-- ==== Sys2Proof/Machine/Tick.lean ====
section
/-! DEFINITION. What the passing of one nanosecond of the time base does when no command waits. -/

namespace Sys2Proof.Machine

/-- One tick of the 1 ns time base (R14, R21): the cycle counter advances while the stitch lasts; the boundary itself is a
command (DESIGN CHOICE, unsafe, assumption log 5). -/
def tick (s : State) : State :=
  if s.stu.pos + 1 < s.stu.length then
    (s.onStu fun u => { u with cycle := u.cycle + 1, pos := u.pos + 1 }).setNs (s.ns + 1)
  else s

end Sys2Proof.Machine
end

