/-- The requests of the BMC (R6, R361, R398, R401 to R405, Tables 15-5 to 15-7, 15-17): of a Thimble that runs a valid image each is
answered on its transport, changing what it sets and nothing else; KEY_EXCHANGE and PSK_EXCHANGE are refused; in recovery only MCTP
control and PLDM types 0 and 5 are accepted; while Thimble does not run an OEM command reports 0x01 and no other is answered. What
the bytes of a response are to its named parts is a free value (assumption log 37). -/
def Obligations.ManagementRequests : Prop :=
  ∀ (s : State) (t : Transport) (seq : BitVec 32) (op : PubkeyOp) (fuse : FuseOp) (writes : List QuorumWrite) (b : Byte) (id : Nat)
      (on : Bool) (off len : Nat) (nonce : BitVec 256),
    let replies (code : Nat) (parts : List (List Byte)) (u : State) : State := u.emit (.mctp t (Config.encodeResponse code parts))
    let oem : List Instr := [.oemDeviceReset t, .oemLogRead t seq, .oemPubkey t op, .oemFuse t fuse, .quorumWrite t writes, .domainState t]
    let basic : List Instr := [.mctpControl t b b, .getTid t, .getPldmVersion t b, .getPldmTypes t, .getPldmCommands t b,
      .queryDeviceIdentifiers t, .getFirmwareParameters t]
    let other : List Instr := [.sensorReading t id, .pdrRepository t, .setEventReceiver t b on, .fruRecord t, .getVersion t,
      .getCapabilities t, .negotiateAlgorithms t, .getDigests t, .getCertificate t b off len, .challenge t b nonce,
      .getMeasurements t id nonce, .keyExchange t, .pskExchange t]
    let counts := leBytes 1 (if s.straps.grade7 then 151 else 170) ++ leBytes 1 (if s.straps.grade7 then 19 else 0)
    (thimbleRuns s = false → (∀ c ∈ oem, ∃ code, exec c s = .next (replies code [[0x01]] s)) ∧
      ∀ c ∈ basic ++ other, exec c s = .next s) ∧
    (thimbleRuns s = true → s.thm.recovery = true → ∀ c ∈ oem ++ other, exec c s = .next (s.emit (.mctpError t))) ∧
    (thimbleRuns s = true →
      exec (.getTid t) s = .next (replies 0x0002 [] s) ∧
      exec (.getPldmVersion t b) s = .next (replies 0x0003 [[b]] s) ∧
      exec (.getPldmTypes t) s = .next (replies 0x0004 [[0, 2, 4, 5, 63]] s) ∧
      exec (.getPldmCommands t b) s = .next (replies 0x0005 [[b]] s) ∧
      exec (.queryDeviceIdentifiers t) s = .next (replies 0x0501 [leBytes 2 Config.vendorId.toNat, identityBytes s] s) ∧
      exec (.getFirmwareParameters t) s = .next (replies 0x0502 [imageParameters s.thm.imageA, imageParameters s.thm.imageB] s) ∧
      (∀ e : Byte, exec (.mctpControl .i3c 0x01 e) s = .next ((s.onThm fun x => { x with eidI3c := e }).emit
          (.mctp .i3c (Config.encodeResponse 0 [[0x01], [e, s.thm.eidPcie]]))) ∧
        exec (.mctpControl .pcie 0x01 e) s = .next ((s.onThm fun x => { x with eidPcie := e }).emit
          (.mctp .pcie (Config.encodeResponse 0 [[0x01], [s.thm.eidI3c, e]]))) ∧
        (b ≠ 0x01 → exec (.mctpControl t b e) s = .next (replies 0 [[b], [s.thm.eidI3c, s.thm.eidPcie]] s)))) ∧
    (thimbleRuns s = true → s.thm.recovery = false →
      exec (.oemDeviceReset t) s = .next (replies 0x3F01 [[0], []] (requestReset 3 s)) ∧
      exec (.oemLogRead t seq) s = .next (replies 0x3F03 [[0], logFrom s seq 16] s) ∧
      exec (.oemPubkey t .list) s = .next (replies 0x3F04 [[0], keyListBytes s] s) ∧
      (∀ k, let x := addKey k s
        exec (.oemPubkey t (.add k)) s = .next (replies 0x3F04 [[BitVec.ofNat 8 x.1], []] x.2)) ∧
      (∀ i : Fin 16,
        (s.thm.pubKeys[i] = none → exec (.oemPubkey t (.remove i)) s = .next (replies 0x3F04 [[6], []] s)) ∧
        ∀ k, s.thm.pubKeys[i] = some k → exec (.oemPubkey t (.remove i)) s = .next (replies 0x3F04 [[0], []]
          (if bundleUses s (keyId k) then s.onThm fun x => { x with removal := some i } else removeKey i.val s))) ∧
      (∀ m e,
        (3 ≤ m → exec (.oemFuse t (.read m)) s = .next (replies 0x3F06 [[6], []] s) ∧
          exec (.oemFuse t (.add m e)) s = .next (replies 0x3F06 [[6], []] s) ∧
          exec (.oemFuse t (.clear m)) s = .next (replies 0x3F06 [[6], []] s)) ∧
        (m < 3 → exec (.oemFuse t (.read m)) s = .next (replies 0x3F06 [[0], fuseBytes s m] s) ∧
          exec (.oemFuse t (.add m e)) s = .next (replies 0x3F06 [[BitVec.ofNat 8 (addFuse m e s).1], []] (addFuse m e s).2) ∧
          exec (.oemFuse t (.clear m)) s = .next (replies 0x3F06 [[0], []] (clearFuses m s)))) ∧
      exec (.quorumWrite t writes) s = .next (replies 0x3F05 [[0], []] (s.each writes writeQuorumAt)) ∧
      (∀ w : QuorumWrite, w.offset = 8 → w.value ≠ 0 → s.lin.fabricId = 0 → writeQuorumAt s w =
        ((logCritical 0x0B (leBytes 2 8 ++ leBytes 8 w.value.toNat) (s.onLin fun l =>
          { l with fabricId := w.value })).onThm fun x => { x with flashBusy := true })) ∧
      exec (.domainState t) s = .next (replies 0x3F07 [[0], domainBytes s] s) ∧
      (∀ i : Fin 307, exec (.sensorReading t (i.val + 1)) s =
        .next (replies 0x0211 [[0], leBytes 4 (Tab.getD s.thm.sensors i.val 0).toNat] s)) ∧
      (id = 0 ∨ 307 < id → exec (.sensorReading t id) s = .next (replies 0x0211 [[1]] s)) ∧
      exec (.pdrRepository t) s = .next (replies 0x0251 [leBytes 2 307, counts] s) ∧
      exec (.setEventReceiver t b on) s =
        .next (replies 0x0204 [] (s.onThm fun x => { x with receiver := if on then some b else none })) ∧
      exec (.fruRecord t) s = .next (replies 0x0402 [identityBytes s, counts] s) ∧
      exec (.getVersion t) s = .next (replies 0x8404 [[0x12]] s) ∧
      exec (.getCapabilities t) s = .next (replies 0x84E1 [] s) ∧
      exec (.negotiateAlgorithms t) s = .next (replies 0x84E3 [] (s.onThm fun x => { x with spdmNegotiated := true })) ∧
      exec (.getDigests t) s = .next (replies 0x8481 [sha256 Config.identityChain] s) ∧
      exec (.getCertificate t b off len) s =
        .next (replies 0x8482 (if b = 0 then [[0], (Config.identityChain.drop off).take len] else [[1]]) s) ∧
      (let body := leBytes 32 nonce.toNat ++ sha256 Config.identityChain;
        exec (.challenge t b nonce) s =
          .next (replies 0x8483 (if b = 0 then [[0], body, Config.identitySign body] else [[1]]) s)) ∧
      (let which : List Nat := if id = 0xFF then [1, 2, 3, 4, 5, 6, 7] else if 1 ≤ id ∧ id ≤ 7 then [id] else []
        let body := (which.map fun i => leBytes 1 i ++ sha256 (measured s i)).flatten ++ leBytes 32 nonce.toNat;
        exec (.getMeasurements t id nonce) s = .next (replies 0x84E0 [body, Config.identitySign body] s)) ∧
      exec (.keyExchange t) s = .next (replies 0x847F [[0xE4]] s) ∧
      exec (.pskExchange t) s = .next (replies 0x847F [[0xE6]] s))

·····

## Exercise
The required output is every line above that contains the string "negotiateAlgorithms".

## Result for this exercise
      .getCapabilities t, .negotiateAlgorithms t, .getDigests t, .getCertificate t b off len, .challenge t b nonce,
      exec (.negotiateAlgorithms t) s = .next (replies 0x84E3 [] (s.onThm fun x => { x with spdmNegotiated := true })) ∧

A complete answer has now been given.